*Exercise objective*: Repeat precisely the span of lines below that opens with the line containing "have hdec : decode 0x00000000#32" and closes with the line containing "have hdec : decode 0x10000000#32", both included.

┏━━

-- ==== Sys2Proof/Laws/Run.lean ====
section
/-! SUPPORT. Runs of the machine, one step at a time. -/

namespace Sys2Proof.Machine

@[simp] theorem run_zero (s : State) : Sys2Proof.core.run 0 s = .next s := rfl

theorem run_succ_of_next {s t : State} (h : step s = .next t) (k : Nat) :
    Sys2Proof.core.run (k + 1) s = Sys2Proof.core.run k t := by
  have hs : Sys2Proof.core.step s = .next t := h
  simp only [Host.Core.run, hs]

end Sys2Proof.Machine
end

┗━━
┏━━

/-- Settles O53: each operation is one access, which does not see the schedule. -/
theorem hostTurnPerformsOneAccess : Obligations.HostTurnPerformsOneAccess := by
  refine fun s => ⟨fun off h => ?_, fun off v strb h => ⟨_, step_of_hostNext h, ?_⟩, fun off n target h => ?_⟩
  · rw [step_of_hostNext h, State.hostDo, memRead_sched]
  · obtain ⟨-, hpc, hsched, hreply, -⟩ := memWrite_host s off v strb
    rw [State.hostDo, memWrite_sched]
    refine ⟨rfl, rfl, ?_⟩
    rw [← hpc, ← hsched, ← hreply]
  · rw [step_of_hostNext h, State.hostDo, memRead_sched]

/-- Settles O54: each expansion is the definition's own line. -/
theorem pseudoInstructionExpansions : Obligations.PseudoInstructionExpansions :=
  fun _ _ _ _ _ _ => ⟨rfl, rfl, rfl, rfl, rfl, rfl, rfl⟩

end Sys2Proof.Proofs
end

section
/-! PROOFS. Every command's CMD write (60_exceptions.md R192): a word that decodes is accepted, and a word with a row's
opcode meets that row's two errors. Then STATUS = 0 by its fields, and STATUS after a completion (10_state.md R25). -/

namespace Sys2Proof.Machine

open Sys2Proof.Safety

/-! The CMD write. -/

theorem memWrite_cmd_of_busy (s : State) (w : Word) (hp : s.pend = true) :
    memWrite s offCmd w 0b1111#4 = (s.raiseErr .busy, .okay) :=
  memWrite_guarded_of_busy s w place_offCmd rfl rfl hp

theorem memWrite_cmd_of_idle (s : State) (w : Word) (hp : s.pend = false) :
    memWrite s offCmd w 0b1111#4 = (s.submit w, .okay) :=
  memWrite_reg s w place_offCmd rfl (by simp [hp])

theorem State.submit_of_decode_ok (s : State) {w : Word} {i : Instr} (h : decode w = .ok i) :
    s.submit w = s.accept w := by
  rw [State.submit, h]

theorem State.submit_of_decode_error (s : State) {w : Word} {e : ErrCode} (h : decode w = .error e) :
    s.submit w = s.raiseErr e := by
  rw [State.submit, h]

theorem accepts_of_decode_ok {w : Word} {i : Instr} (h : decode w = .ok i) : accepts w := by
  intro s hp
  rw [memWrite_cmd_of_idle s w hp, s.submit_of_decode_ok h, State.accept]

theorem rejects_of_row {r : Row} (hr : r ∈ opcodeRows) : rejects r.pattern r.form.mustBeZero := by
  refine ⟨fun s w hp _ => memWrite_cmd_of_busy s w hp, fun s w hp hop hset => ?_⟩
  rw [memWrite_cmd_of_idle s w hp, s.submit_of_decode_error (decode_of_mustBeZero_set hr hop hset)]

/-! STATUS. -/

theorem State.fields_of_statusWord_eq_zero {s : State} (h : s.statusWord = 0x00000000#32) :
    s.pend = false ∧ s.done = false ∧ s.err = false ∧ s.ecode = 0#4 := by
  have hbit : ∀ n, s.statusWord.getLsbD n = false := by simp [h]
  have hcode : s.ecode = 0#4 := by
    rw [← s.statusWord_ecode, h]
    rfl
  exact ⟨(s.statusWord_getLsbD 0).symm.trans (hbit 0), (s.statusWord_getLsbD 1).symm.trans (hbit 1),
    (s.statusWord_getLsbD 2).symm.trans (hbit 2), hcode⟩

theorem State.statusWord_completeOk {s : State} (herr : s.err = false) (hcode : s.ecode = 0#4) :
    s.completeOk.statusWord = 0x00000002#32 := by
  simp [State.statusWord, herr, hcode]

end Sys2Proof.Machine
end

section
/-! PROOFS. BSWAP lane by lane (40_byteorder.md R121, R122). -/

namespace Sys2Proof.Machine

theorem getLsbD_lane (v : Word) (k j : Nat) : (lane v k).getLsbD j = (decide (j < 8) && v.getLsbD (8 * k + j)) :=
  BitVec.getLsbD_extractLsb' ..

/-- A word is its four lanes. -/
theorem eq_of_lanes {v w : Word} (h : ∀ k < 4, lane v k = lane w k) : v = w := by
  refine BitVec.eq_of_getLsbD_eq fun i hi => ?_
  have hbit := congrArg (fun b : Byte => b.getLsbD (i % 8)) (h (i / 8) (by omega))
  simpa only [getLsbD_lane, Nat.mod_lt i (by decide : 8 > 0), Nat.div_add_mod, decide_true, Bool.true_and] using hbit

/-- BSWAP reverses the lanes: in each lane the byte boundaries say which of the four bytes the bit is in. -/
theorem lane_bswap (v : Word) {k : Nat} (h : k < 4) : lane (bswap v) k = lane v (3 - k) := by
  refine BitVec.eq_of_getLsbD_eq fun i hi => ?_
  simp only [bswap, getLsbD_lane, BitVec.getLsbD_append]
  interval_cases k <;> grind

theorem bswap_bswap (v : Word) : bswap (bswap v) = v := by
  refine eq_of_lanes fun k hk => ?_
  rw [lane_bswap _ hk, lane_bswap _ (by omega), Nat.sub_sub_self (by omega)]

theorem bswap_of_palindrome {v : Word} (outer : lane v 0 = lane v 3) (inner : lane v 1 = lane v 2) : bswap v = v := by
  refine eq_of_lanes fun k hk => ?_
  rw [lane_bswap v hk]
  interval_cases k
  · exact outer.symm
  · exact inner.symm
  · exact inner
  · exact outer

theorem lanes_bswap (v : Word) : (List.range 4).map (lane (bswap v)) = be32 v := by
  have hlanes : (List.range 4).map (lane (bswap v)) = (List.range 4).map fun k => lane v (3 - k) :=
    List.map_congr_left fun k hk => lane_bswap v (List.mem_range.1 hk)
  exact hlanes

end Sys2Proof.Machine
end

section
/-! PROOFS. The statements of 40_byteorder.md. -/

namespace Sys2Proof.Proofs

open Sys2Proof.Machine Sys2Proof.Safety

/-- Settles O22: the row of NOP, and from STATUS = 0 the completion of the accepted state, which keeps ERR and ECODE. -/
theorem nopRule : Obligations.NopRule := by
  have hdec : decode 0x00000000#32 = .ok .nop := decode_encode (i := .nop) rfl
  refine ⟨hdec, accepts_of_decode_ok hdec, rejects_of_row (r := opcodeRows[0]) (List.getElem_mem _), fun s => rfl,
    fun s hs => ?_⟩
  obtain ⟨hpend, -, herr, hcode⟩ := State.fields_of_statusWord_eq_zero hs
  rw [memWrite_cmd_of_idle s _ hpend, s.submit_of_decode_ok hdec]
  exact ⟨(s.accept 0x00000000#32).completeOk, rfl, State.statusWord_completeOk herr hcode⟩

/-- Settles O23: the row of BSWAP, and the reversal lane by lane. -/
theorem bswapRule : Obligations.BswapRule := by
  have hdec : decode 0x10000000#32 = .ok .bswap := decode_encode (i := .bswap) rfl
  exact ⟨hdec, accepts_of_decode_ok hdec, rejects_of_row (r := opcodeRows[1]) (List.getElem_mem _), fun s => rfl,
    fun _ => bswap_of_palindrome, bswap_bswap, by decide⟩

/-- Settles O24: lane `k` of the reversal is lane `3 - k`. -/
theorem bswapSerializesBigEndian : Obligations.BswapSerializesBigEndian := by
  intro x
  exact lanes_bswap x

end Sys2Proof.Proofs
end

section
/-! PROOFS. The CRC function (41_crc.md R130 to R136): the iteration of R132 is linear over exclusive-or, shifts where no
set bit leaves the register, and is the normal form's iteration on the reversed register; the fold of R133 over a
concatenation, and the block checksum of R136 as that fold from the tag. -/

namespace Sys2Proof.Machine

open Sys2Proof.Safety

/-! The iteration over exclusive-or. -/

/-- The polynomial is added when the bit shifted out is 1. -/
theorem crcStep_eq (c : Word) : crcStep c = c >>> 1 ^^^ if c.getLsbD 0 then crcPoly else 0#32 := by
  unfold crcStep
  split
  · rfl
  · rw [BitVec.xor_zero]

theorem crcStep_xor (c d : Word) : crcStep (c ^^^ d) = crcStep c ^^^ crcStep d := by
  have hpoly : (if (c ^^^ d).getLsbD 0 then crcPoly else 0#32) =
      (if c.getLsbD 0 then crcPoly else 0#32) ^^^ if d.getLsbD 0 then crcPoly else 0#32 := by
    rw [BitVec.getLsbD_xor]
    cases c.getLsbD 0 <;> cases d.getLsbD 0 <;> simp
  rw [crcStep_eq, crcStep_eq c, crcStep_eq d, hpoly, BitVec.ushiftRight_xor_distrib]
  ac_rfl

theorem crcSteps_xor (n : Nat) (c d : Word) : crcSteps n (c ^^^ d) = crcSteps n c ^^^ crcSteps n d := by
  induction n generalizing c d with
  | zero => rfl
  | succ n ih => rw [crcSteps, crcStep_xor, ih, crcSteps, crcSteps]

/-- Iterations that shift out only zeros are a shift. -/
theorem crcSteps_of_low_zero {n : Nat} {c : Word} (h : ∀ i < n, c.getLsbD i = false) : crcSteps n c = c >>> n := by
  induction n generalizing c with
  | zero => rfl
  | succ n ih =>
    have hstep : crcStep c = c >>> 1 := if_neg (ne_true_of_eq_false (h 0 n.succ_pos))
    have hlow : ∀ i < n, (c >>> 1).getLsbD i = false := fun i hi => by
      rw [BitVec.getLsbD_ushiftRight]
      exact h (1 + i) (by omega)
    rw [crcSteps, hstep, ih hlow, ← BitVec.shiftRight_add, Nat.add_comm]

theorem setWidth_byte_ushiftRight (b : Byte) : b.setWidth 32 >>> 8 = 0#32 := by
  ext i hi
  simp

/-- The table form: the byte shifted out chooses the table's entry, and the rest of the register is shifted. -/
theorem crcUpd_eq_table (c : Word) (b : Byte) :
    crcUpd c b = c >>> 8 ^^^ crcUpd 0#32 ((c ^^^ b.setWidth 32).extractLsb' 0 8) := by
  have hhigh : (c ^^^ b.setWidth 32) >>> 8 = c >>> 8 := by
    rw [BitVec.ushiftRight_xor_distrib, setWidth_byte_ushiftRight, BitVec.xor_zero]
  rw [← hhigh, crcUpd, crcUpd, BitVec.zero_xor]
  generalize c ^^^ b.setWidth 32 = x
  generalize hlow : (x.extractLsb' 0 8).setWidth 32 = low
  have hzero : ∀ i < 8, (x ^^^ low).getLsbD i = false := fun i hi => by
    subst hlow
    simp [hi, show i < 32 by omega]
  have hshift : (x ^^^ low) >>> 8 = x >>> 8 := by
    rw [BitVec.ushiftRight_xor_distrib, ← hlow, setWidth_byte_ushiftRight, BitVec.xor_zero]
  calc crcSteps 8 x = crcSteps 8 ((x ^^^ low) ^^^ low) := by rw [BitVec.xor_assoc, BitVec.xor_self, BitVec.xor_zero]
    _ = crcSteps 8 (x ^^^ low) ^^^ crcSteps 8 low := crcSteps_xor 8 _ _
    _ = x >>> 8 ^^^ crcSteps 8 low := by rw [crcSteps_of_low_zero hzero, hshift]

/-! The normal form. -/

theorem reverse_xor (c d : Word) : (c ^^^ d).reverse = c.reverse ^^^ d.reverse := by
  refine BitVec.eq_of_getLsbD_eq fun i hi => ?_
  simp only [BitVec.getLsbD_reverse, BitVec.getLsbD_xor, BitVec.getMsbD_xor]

┗━━
┏━━

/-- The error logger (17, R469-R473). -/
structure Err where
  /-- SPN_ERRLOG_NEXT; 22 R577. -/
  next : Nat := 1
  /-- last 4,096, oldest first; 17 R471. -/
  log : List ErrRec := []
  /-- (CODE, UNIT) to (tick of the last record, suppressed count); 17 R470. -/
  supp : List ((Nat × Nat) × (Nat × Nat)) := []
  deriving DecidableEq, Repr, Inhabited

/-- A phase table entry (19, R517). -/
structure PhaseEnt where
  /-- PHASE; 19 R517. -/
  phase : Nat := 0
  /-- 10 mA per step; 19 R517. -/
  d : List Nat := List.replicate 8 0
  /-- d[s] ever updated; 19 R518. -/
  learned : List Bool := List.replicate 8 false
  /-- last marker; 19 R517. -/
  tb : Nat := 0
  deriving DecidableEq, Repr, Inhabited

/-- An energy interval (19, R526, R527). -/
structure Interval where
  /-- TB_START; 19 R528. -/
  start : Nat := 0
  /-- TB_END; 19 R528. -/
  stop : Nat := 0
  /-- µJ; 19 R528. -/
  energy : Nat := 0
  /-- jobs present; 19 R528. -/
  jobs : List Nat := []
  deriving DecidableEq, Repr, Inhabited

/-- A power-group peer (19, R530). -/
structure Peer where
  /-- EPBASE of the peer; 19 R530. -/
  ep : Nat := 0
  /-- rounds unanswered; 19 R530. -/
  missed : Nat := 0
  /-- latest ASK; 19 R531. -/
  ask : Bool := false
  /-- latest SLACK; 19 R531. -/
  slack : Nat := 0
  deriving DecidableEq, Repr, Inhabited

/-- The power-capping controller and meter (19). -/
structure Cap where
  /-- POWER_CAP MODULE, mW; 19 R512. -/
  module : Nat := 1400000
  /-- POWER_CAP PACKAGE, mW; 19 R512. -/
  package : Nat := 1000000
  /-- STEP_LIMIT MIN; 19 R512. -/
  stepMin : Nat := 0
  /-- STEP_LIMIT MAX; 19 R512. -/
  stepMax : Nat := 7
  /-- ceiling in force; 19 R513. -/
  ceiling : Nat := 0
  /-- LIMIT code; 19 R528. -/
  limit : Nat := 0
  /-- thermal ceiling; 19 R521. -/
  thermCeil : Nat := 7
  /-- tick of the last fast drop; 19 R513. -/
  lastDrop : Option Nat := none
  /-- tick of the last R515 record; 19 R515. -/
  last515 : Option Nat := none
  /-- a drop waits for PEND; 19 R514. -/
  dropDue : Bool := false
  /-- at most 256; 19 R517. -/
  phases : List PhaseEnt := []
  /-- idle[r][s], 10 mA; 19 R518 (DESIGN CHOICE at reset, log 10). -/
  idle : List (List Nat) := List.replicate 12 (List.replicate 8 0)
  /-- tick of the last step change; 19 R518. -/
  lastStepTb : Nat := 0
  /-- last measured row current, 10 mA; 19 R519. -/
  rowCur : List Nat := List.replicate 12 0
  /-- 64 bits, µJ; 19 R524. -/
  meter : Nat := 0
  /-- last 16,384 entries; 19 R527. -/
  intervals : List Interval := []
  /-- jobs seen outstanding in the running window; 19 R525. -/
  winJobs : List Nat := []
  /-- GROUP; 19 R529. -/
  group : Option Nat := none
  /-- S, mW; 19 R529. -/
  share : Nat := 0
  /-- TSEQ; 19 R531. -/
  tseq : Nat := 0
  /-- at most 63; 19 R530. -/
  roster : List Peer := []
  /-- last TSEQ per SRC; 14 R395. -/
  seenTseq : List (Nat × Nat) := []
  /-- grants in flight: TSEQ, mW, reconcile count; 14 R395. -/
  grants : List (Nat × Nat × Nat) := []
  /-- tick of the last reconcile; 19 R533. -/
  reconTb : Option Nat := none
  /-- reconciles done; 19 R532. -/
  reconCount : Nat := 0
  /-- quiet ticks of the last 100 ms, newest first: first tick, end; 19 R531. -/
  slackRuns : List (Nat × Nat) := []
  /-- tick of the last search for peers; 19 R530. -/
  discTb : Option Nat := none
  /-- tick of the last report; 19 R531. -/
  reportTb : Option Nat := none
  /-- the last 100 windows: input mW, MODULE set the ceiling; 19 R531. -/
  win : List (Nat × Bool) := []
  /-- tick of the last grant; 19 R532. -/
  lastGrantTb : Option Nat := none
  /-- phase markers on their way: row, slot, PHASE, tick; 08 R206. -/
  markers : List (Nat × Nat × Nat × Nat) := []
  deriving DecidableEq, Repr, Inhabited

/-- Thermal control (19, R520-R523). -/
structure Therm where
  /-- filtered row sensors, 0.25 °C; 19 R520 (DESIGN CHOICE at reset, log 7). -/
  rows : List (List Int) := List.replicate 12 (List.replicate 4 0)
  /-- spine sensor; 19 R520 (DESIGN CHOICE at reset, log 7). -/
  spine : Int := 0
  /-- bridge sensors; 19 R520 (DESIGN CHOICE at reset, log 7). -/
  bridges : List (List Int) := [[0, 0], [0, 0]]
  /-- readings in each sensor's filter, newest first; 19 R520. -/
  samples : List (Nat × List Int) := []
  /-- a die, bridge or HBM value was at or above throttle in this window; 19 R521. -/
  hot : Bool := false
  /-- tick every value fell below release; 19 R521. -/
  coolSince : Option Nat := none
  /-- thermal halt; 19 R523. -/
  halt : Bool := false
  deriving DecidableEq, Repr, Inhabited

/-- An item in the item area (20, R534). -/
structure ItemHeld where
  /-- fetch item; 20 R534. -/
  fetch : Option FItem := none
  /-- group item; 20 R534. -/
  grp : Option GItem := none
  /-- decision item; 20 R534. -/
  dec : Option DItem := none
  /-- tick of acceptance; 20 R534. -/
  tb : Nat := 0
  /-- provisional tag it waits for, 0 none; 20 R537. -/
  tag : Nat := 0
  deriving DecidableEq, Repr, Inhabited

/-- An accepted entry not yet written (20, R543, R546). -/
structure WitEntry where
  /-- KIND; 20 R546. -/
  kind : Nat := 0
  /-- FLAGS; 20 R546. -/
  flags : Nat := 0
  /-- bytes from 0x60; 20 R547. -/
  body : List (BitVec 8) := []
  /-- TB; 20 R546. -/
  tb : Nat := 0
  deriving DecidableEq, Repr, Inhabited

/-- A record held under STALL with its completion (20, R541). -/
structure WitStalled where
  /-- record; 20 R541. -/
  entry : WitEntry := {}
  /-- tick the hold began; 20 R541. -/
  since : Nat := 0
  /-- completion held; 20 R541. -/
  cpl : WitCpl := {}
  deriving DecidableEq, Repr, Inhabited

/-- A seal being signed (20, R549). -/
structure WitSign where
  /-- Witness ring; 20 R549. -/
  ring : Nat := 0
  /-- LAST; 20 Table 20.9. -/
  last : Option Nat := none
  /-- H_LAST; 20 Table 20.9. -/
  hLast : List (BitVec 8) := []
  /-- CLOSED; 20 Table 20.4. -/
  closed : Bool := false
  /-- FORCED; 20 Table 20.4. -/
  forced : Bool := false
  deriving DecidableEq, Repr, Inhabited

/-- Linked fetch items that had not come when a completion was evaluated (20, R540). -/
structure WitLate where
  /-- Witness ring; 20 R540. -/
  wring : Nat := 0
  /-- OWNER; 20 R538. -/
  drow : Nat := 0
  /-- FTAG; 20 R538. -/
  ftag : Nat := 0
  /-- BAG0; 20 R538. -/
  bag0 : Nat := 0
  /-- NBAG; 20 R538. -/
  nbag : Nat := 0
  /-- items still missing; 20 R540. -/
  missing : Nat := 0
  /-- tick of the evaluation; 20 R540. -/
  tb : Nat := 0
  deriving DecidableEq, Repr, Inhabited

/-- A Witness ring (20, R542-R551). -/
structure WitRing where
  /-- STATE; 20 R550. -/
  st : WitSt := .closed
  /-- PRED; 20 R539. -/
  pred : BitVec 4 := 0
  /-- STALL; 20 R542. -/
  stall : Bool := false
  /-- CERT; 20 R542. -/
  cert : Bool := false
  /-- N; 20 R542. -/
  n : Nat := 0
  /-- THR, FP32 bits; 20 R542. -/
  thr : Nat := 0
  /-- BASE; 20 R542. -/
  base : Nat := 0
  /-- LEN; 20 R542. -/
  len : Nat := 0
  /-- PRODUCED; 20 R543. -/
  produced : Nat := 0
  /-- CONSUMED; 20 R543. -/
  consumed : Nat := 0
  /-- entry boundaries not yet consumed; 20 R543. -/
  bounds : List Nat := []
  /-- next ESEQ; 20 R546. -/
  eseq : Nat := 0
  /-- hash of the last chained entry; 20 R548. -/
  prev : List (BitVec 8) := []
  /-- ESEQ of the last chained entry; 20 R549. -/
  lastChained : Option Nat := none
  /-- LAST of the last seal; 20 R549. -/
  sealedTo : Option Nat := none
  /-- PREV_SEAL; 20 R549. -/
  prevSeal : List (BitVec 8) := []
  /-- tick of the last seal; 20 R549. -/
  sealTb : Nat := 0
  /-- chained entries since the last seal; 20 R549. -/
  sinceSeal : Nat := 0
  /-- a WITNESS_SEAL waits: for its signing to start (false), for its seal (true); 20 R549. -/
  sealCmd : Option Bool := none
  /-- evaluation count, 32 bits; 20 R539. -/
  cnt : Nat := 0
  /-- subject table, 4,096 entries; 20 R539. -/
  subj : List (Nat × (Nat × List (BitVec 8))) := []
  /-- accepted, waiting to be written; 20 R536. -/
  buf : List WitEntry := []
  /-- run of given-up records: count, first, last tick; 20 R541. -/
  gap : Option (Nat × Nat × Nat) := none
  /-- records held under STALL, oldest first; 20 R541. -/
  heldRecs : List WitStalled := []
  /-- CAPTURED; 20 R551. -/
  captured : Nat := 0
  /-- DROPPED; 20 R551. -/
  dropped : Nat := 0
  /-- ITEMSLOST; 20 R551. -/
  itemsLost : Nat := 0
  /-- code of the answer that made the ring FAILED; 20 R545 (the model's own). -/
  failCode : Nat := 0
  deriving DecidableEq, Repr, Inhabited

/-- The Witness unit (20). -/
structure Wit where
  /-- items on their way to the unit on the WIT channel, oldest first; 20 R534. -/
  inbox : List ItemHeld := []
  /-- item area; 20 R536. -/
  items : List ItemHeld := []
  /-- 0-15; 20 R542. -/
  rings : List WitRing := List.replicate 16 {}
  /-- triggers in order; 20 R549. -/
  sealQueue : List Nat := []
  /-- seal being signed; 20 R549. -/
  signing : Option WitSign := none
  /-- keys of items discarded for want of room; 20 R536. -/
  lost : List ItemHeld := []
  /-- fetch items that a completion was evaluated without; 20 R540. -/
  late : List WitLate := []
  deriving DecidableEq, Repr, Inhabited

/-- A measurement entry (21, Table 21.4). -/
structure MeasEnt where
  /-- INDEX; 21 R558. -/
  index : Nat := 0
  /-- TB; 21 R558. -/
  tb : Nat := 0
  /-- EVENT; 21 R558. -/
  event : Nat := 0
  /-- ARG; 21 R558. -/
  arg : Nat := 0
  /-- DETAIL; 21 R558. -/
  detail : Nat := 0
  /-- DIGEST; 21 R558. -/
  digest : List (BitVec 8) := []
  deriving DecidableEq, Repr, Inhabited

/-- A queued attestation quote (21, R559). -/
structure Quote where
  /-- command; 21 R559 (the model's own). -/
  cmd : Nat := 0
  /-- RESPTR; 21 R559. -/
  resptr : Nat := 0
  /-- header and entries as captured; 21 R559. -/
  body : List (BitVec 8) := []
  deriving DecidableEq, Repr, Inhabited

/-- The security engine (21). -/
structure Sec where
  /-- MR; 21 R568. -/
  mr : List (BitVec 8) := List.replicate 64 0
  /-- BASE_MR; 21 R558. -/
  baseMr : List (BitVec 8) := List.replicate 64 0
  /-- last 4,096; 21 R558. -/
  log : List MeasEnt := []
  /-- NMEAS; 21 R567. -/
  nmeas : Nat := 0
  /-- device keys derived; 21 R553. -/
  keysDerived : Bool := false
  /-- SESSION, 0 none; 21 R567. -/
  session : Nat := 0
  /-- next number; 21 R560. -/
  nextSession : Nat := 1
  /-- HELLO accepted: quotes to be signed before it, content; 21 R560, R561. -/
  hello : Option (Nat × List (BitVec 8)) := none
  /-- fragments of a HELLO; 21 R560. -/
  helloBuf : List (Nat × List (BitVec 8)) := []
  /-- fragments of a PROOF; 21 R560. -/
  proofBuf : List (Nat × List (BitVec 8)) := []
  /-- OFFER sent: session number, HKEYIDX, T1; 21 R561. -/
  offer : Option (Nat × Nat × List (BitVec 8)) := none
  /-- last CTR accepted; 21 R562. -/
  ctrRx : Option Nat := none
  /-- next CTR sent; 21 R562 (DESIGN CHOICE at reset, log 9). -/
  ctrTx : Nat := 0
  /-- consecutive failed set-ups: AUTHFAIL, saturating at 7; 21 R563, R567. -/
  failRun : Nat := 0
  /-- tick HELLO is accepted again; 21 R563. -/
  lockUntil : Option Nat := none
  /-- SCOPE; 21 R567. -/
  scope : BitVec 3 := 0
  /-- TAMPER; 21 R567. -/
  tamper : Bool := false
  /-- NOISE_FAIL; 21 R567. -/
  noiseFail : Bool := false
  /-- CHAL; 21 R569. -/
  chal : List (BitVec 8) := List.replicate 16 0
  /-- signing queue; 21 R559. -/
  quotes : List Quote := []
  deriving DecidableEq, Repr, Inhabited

┗━━

*Your response*:
  have hdec : decode 0x00000000#32 = .ok .nop := decode_encode (i := .nop) rfl
  refine ⟨hdec, accepts_of_decode_ok hdec, rejects_of_row (r := opcodeRows[0]) (List.getElem_mem _), fun s => rfl,
    fun s hs => ?_⟩
  obtain ⟨hpend, -, herr, hcode⟩ := State.fields_of_statusWord_eq_zero hs
  rw [memWrite_cmd_of_idle s _ hpend, s.submit_of_decode_ok hdec]
  exact ⟨(s.accept 0x00000000#32).completeOk, rfl, State.statusWord_completeOk herr hcode⟩

/-- Settles O23: the row of BSWAP, and the reversal lane by lane. -/
theorem bswapRule : Obligations.BswapRule := by
  have hdec : decode 0x10000000#32 = .ok .bswap := decode_encode (i := .bswap) rfl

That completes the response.